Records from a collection
◇ ◇ ◇ ◇
-- ==== Sys2Proof/Machine/Memory.lean ====
section
/-! DEFINITION. Accesses to memory: reading and writing ranges of device-local addresses word by word and block by block,
with poison, manifests, partial writes, write-error completions and fault injection (R174, R185, R194 to R210). -/

namespace Sys2Proof.Machine

/-- The stored manifest of the 256-byte block whose first cell is `k` (R204); after the initial fill it is that of 256
zero bytes (R208). -/
def MemUnit.manifest (m : MemUnit) (k : Nat) : Word := (Tab.at m.man (k / 256)).getD zeroManifest

/-- The memory with a block's manifest stored. -/
def MemUnit.setManifest (m : MemUnit) (k : Nat) (v : Word) : MemUnit :=
  { m with man := Tab.put m.man (k / 256) (if v = zeroManifest then none else some v) }

/-- The state with its memory changed. -/
def State.withMem (s : State) (m : MemUnit) : State := { s with mem := m }

/-- The correction threshold of a cell's stack pins (STK_PIN_THR, R167). -/
def State.pinThr (s : State) (c : CellRef) : Nat := s.fget (.STK_PIN_THR (Fin.ofNat 8 c.inst)) F.STK_PIN_THR_THRESH

/-- Completes the events that the memory has raised (R194, R198, R199): the defect-log records of new patches, then the
interrupt sources. -/
def State.settle (s : State) : State :=
  let s1 := s.mem.newPatches.foldl (fun (s : State) k =>
    let inst := s.mem.insts.findSome? (fun e => (patchOf e.2.patch k).map (fun _ => e.1))
    match inst with
    | some i =>
      let a := (⟨i / 128, i % 128, k⟩ : CellRef).logAddr
      s.logRec ⟨0x03, 7, i / 128 + i % 128 * 8, a % 2 ^ 32, a / 2 ^ 32, false⟩ (Config.logWriteOk s.log.attempts)
    | none => s) s
  let evts := s1.mem.evts
  (s1.withMem { s1.mem with evts := [], newPatches := [], newCe := [], newUe := [] }).raises evts

/-- What a read delivers: the state after it, the bytes, which of them belong to poisoned words, the manifests of the whole
blocks read, the first address whose access completes with an error, and the first block that does not match its
manifest, with all of these (R207). -/
structure Read where
  st : State
  bytes : List Byte
  pois : List Bool
  mans : List Word
  err : Option Nat
  bad : Option Nat
  bads : List Nat

/-- Reads the 64 words of the aligned block at address `a` (R206, R207): the words, which are poisoned, the stored
manifest.  None where the access completes with an error. -/
def State.readBlock (s : State) (hub scrub : Bool) (a : Nat) : Option (State × List Nat × List Bool × Word) :=
  match s.cellOf hub a with
  | none => none
  | some c =>
    let r := (List.range 64).foldl (fun (acc : MemUnit × List Nat × List Bool) i =>
      let c' : CellRef := { c with key := c.key + 4 * i }
      let x := if scrub then acc.1.scrubRead c' (s.pinThr c) else acc.1.read c' (s.pinThr c)
      (x.1, acc.2.1 ++ [x.2.1], acc.2.2 ++ [x.2.2])) (s.mem, [], [])
    some (s.withMem r.1, r.2.1, r.2.2, s.mem.manifest c.key)

/-- The bytes of some words, the least significant first. -/
def wordsToBytes (l : List Nat) : List Byte := l.flatMap (fun w => toBytes 4 w)

/-- The addresses of the aligned 256-byte blocks that the `n` bytes from `a` touch. -/
def blocksOf (a n : Nat) : List Nat :=
  if n = 0 then [] else (List.range ((a + n - 1) / 256 - a / 256 + 1)).map (fun i => (a / 256 + i) * 256)

/-- Records a manifest mismatch of the block at device address `a`, seen at `point` (R207, MEM_MAN_ADDR).
DESIGN CHOICE, log entry 105: POINT has no code for the arrival of a codebook write (point 7 here), where it takes a free value. -/
def State.manifestBad (s : State) (a point : Nat) : State :=
  let p := if point = 7 then (Config.freeWord s.free).toNat % 16 else point
  (if point = 7 then s.tick else s).withMem ({ s.mem with manCnt := satAdd 32 s.mem.manCnt 1, manAddr := a, manPoint := p }.evt 419)

/-- Counts the 64-byte blocks that a request reads from or writes to a stack (R189), and the reads of its pin window
(R167). -/
def State.stackCount (s : State) (rd : Bool) (a n : Nat) : State :=
  match s.cellOf true a with
  | some c =>
    if c.cls = 5 then
      let k := (a + n - 1) / 64 - a / 64 + 1
      let r : Reg := if rd then .STK_RD_CNT (Fin.ofNat 8 c.inst) else .STK_WR_CNT (Fin.ofNat 8 c.inst)
      let s1 := s.rset r (s.rget r + wordOf k)
      if rd then
        let q := s1.mem.pinReads.at c.inst + k
        if q < 2 ^ 20 then s1.withMem { s1.mem with pinReads := s1.mem.pinReads.put c.inst q }
        else s1.withMem { s1.mem with
          pinReads := s1.mem.pinReads.put c.inst 0,
          pinCnt := s1.mem.pinCnt.filter (fun e => e.1 / 1024 ≠ c.inst) }
      else s1
    else s
  | none => s

/-- The partition of a KV pool that holds page `p` of the interleaved view (R183), if one does. -/
def State.kvPool (s : State) (p : Nat) : Option Part :=
  (s.image.parts.find? (fun e => e.2.valid && decide (e.2.use = 3 ∧ e.2.kind = 1 ∧ e.2.base ≤ p * 65536 ∧
    p * 65536 < e.2.base + e.2.len))).map (·.2)

/-- Whether the placement loop passes over a KV pool (R183): in automatic mode, that of a span at expert level. -/
def State.loopSkips (s : State) (q : Part) : Bool :=
  decide (s.fget .SBF_PL_CTL F.SBF_PL_CTL_MODE = 2) && (Tab.at s.spans q.span).expert

/-- Promotion frames that are still in force (R184): frames of the promotion target that hold pages of a KV pool. -/
def State.placeTrim (s : State) : State :=
  let n := match s.frameBase with
    | some (_, n) => n
    | none => 0
  { s with place := { s.place with frames := s.place.frames.filter (fun e => decide (e.1 < n) && match e.2 with
      | some p => (s.kvPool p).isSome
      | none => false) } }

/-- Counts a read of page `p` in the placement loop's table (R184): 4,096 sets of 16 entries by page number; a page without an
entry replaces the lowest count of a full set. -/
def placeBump (l : List (Nat × Nat)) (p : Nat) : List (Nat × Nat) :=
  if l.any (fun e => e.1 = p) then l.map (fun e => if e.1 = p then (p, min 255 (e.2 + 1)) else e)
  else
    let set := l.filter (fun e => e.1 % 4096 = p % 4096)
    if set.length < 16 then l ++ [(p, 1)]
    else
      let low := set.foldl (fun (m : Nat × Nat) e => if e.2 < m.2 then e else m) (set.headD (0, 0))
      l.filter (fun e => e.1 ≠ low.1) ++ [(p, 1)]

/-- Whether the placement loop deals with page `p` (R183): it is one of a KV pool that the loop does not pass over. -/
def State.loopPage (s : State) (p : Nat) : Bool := match s.kvPool p with
  | some q => !s.loopSkips q
  | none => false

/-- The pages that a read of `n` bytes at interleaved address `x` counts for (R183, R184). -/
def State.placePages (s : State) (x n : Nat) : List Nat :=
  (span (s.pageOf x) ((x + n - 1) / 65536 - x / 65536 + 1)).filter s.loopPage

/-- Counts a read of `n` bytes at address `a` for the placement loop (R184): once for each page. -/
def State.placeCount (s : State) (a n : Nat) : State :=
  match rangeOf a with
  | .interleaved x =>
    if n = 0 then s
    else
      let pages := s.placePages x n
      { s with place := { s.place with
          counts := pages.foldl placeBump s.place.counts
          reads := s.place.reads + pages.length } }
  | _ => s

/-- Demotes the page of interleaved address `b`, whose frame reads uncorrectable (R185): it is not promoted again in this epoch. -/
def State.pageDemote (s : State) (b : Nat) : State :=
  match rangeOf b with
  | .interleaved x => { s with
      place := { s.place with
        frames := s.place.frames.filter (fun e => e.2 ≠ some (s.pageOf x))
        barred := s.pageOf x :: s.place.barred } }.cnt .SBF_PL_DEMO F.SBF_PL_DEMO_COUNT 1
  | _ => s

/-- What a read of part of a block answers: its bytes, which of them belong to poisoned words, the block's manifest, and whether
the block does not match it. -/
structure Part256 where
  bytes : List Byte
  pois : List Bool
  man : Word
  mism : Bool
◇ ◇ ◇ ◇
Search the entries for the word "belong" and gather every line where it appears.

/-- What a read delivers: the state after it, the bytes, which of them belong to poisoned words, the manifests of the whole
/-- What a read of part of a block answers: its bytes, which of them belong to poisoned words, the block's manifest, and whether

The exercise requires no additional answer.